Aim: Intravenous lipid emulsion (ILE) can become a risk factor for intestinal failure associated liver disease (IFALD). Many ILEs are commercially available, however, a direct comparison of their impact on liver has, to our knowledge, never been performed. The aim of the study was to analyse that clinical problem during long term parenteral nutrition (PN).
Methods: A randomized, controlled clinical trial was performed at the Intestinal Failure Center in Skawina, Poland. Sixty-seven patients (37 F, 30 M, mean age 53.9 years) enrolled in home parenteral nutrition (HPN) due to stable chronic intestinal failure (CIF) were randomized to receive one the following for 12 months: long-chain triglycerides (LCT), medium/long-chain triglycerides, olive oil/LCT (OO/LCT) and a mix of LCT/MCT/OO/fish oil. Clinical evaluation and biochemical tests (total bilirubin, SGOT, SGTP, GGPT, alkaline phosphatase) were performed at enrolment and after 6 and 12 months.

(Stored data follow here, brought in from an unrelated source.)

-- ==== Sys2Proof/Machine/Views.lean ====
section
/-! DEFINITION. The commands of views and mates (chapter 8) and of the ledger's own events (R115, R118, R119, R12), and
the calibration fit that views and ejection share (R138, R181). -/

namespace Sys2Proof.Machine

/-! ## The ledger's events -/

/-- The record of a closed object has reached LP5X: OPEN goes to SEEN, and then to PASSED and RETIRED for a speck that
passes, else to the matcher (R115, R119, R130). -/
def objectSeen (id : Nat) (s : State) : State :=
  match s.ledger.closed.find? (fun c => c.id = id) with
  | none => s
  | some c =>
    let s0 := { s with ledger := { s.ledger with closed := s.ledger.closed.erase c } }
    let s1 := lp5Puts s0 (featAddr s0 (idIndex id)) c.record
    let s2 := updEntry s1 id (fun e => { e with st := .seen })
    if c.speckPass then
      let s3 := updEntry (cnt s2 LG_CNT_SPECK_PASS) id (fun e => { e with st := .passed, outcome := ocPASSED })
      retireEntry id s3
    else assignObject id s2

/-- A member whose owner is elsewhere has had no outcome for too long (R118): DROPPED with ORPHAN, then RETIRED. -/
def orphan (id : Nat) (s : State) : State :=
  match setOf s id with
  | none => s
  | some r =>
    let st := (entryOf s id).st
    if ownsSet s r || !live s id || !(st == .mated || st == .tiled) || !reachedExt s (orphanTime s id) then s
    else
      let s1 := updEntry s id (fun e => { e with
        st := .dropped, outcome := ocDROPPED, flags := withBit e.flags lfORPHAN true })
      let s2 := evMember (fbit s fEV_CTL_EVID_EN && evSelected s 10) 10 r.owner 0 0 id s1
      let s3 := retireEntry id (evt (cnt s2 LG_CNT_ORPHAN) fLG_EVT_ORPHAN)
      if localMembers s3 r = [] then dropSet s3 r else s3

/-- A set in MATED or TILED, owned here, reaches its effective deadline (R12, R155). -/
def verdictDeadline (owner : Nat) (s : State) : State :=
  match setOwned s owner with
  | none => s
  | some r =>
    let st := setState s r
    if ownsSet s r && (st == .mated || st == .tiled) && reachedExt s (effDeadline r) then defaultSet s r else s

/-- Launch + duration of a FIRED or DEFAULTED set is reached (R119). -/
def entryRetire (owner : Nat) (s : State) : State :=
  match s.ledger.retireAt.find? (fun x => x.owner = owner), setOwned s owner with
  | some x, some r => if reached s x.time then dropOrder (finishSet s r) owner else s
  | _, _ => s

/-! ## Provisional sets -/

/-- The provisional set whose lowest member ID is `low`. -/
def provLow (s : State) (low : Nat) : Option ProvSet := s.views.prov.find? (fun p => lowId p = low)

/-- TB1 reaches the close time of a provisional set (R132). -/
def setClose (low : Nat) (s : State) : State :=
  match provLow s low with
  | none => s
  | some p => match closeTime s p.group p.members with
    | none => closeProv p s
    | some t => if reached s t then closeProv p s else s

/-! ## The fit of R138 -/

/-- A pair of a calibration run: source column, port width, time difference, destination column. -/
structure FitPair where
  cx : Nat
  width : Nat
  dt : Int
  dstCx : Nat
  deriving DecidableEq, Repr

/-- The bin that a source column rounds to (R127, R138). -/
def fitBin (cx width : Nat) : Nat :=
  (min (cx * 63 * 65536 / (max 1 width * 16)) (63 * 65536) + 32768) / 65536

/-- A source object with no other source object within SEP µs of it. -/
def isolated (l : List CalObj) (sep : Nat) (o : CalObj) : Bool :=
  decide ((l.filter (fun x => decide ((sdiff x.first o.first).natAbs ≤ sep * 1000))).length ≤ 1)

/-- The pairs of a view run (R138): at most COUNT of them. -/
def viewPairs (r : CalRun) : List FitPair :=
  let src := r.objs.filter (fun o => o.view = r.src)
  let dst := r.objs.filter (fun o => o.view = r.dst)
  (src.filterMap (fun o =>
    if isolated src r.sep o then
      match dst.filter (fun d => decide (((sdiff d.first o.first).natAbs : Int) ≤ r.hi)) with
      | [d] => some ⟨o.cx, o.width, sdiff d.first o.first, d.cx⟩
      | _ => none
    else none)).take r.count

/-- The pairs of an ejection run (R181): at most COUNT of them. -/
def gatePairs (r : CalRun) : List FitPair :=
  let src := r.objs.filter (fun o => o.view = r.src)
  (src.filterMap (fun o =>
    if isolated src r.sep o then
      match r.gate.filter (fun t => decide (r.lo ≤ sdiff t o.first) && decide (sdiff t o.first ≤ r.hi)) with
      | [t] => some ⟨o.cx, o.width, sdiff t o.first, 0⟩
      | _ => none
    else none)).take r.count

/-- The median of a list; the mean of the middle two of an even number, its rounding open (log 22). -/
def median (l : List Int) (s : State) : Int :=
  let t := l.mergeSort (fun a b => a ≤ b)
  let n := t.length
  if n % 2 = 1 then t.getD (n / 2) 0 else roundOpen (t.getD (n / 2 - 1) 0 + t.getD (n / 2) 0) 2 s

/-- The differences that fall into bin `k`. -/
def binOf (ps : List FitPair) (k : Nat) : List Int :=
  (ps.filter (fun p => fitBin p.cx p.width = k)).map (·.dt)

/-- Bin `k` is filled by measurement: 3 pairs or more. -/
def binFull (ps : List FitPair) (k : Nat) : Bool := decide (3 ≤ (binOf ps k).length)

/-- The filled bins. -/
def fullBins (ps : List FitPair) : List Nat := (List.range 64).filter (binFull ps)

/-- Entry `k` of the fitted table: its median, or what the nearest filled bins give (R138). -/
def fitEntry (ps : List FitPair) (s : State) (k : Nat) : Int :=
  let full := fullBins ps
  if binFull ps k then median (binOf ps k) s
  else match (full.filter (· < k)).getLast?, full.find? (fun j => k < j) with
    | some a, some b =>
      let ta := median (binOf ps a) s
      let tb := median (binOf ps b) s
      ta + roundOpen ((tb - ta) * ((k - a : Nat) : Int)) (b - a) s
    | some a, none => median (binOf ps a) s
    | none, some b => median (binOf ps b) s
    | none, none => 0

/-- The fitted delay table. -/
def fitTable (ps : List FitPair) (s : State) : List Int := (List.range 64).map (fitEntry ps s)

/-- The nearest integer to `num / den`. -/
def nearest (num den : Int) : Int := if den = 0 then 0 else (2 * num + den) / (2 * den)

/-- Sum over the pairs. -/
def sumBy (ps : List FitPair) (f : FitPair → Int) : Int := ps.foldl (fun a p => a + f p) 0

/-- The least-squares A (s11.20) and B (R138). -/
def fitAB (ps : List FitPair) : Int × Int :=
  let n : Int := (ps.length : Nat)
  let sx := sumBy ps (fun p => (p.cx : Int))
  let sy := sumBy ps (fun p => (p.dstCx : Int))
  let sxx := sumBy ps (fun p => (p.cx : Int) * (p.cx : Int))
  let sxy := sumBy ps (fun p => (p.cx : Int) * (p.dstCx : Int))
  let d := n * sxx - sx * sx
  (nearest ((n * sxy - sx * sy) * 1048576) d, nearest (sy * sxx - sx * sxy) d)

/-- The delay that a fitted table gives for a pair (R127). -/
def fitDelay (tbl : List Int) (p : FitPair) : Int :=
  let u := min (p.cx * 63 * 65536 / (max 1 p.width * 16)) (63 * 65536)
  let k := u / 65536
  let t := tbl.getD k 0
  if k < 63 then t + ((tbl.getD (k + 1) 0 - t) * ((u % 65536 : Nat) : Int) + 32768) / 65536 else t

Results: the most common reason for intestinal failure (IF) was short bowel due to mesenteric ischaemia, followed by Crohn's disease, surgical complications and radiation enteritis. PN stabilized liver parameters in all patients. No essential fatty acids deficiency was diagnosed. All four ILEs demonstrated comparable influence on liver in all study periods. The only exception was the decrease in total bilirubin concentration after 12 months (28.1 ± 25.3vs 11.1 ± 4.5, p = 0.0023) and GGTP (222.5 ± 205.8vs 146.6 ± 197.7, p = 0.0079) when OO/LCT was in use.
Conclusions: All four ILEs tested may be safe even during long-term parenteral nutrition. OO/LCT may be more effective than the others, but more studies in the field are needed.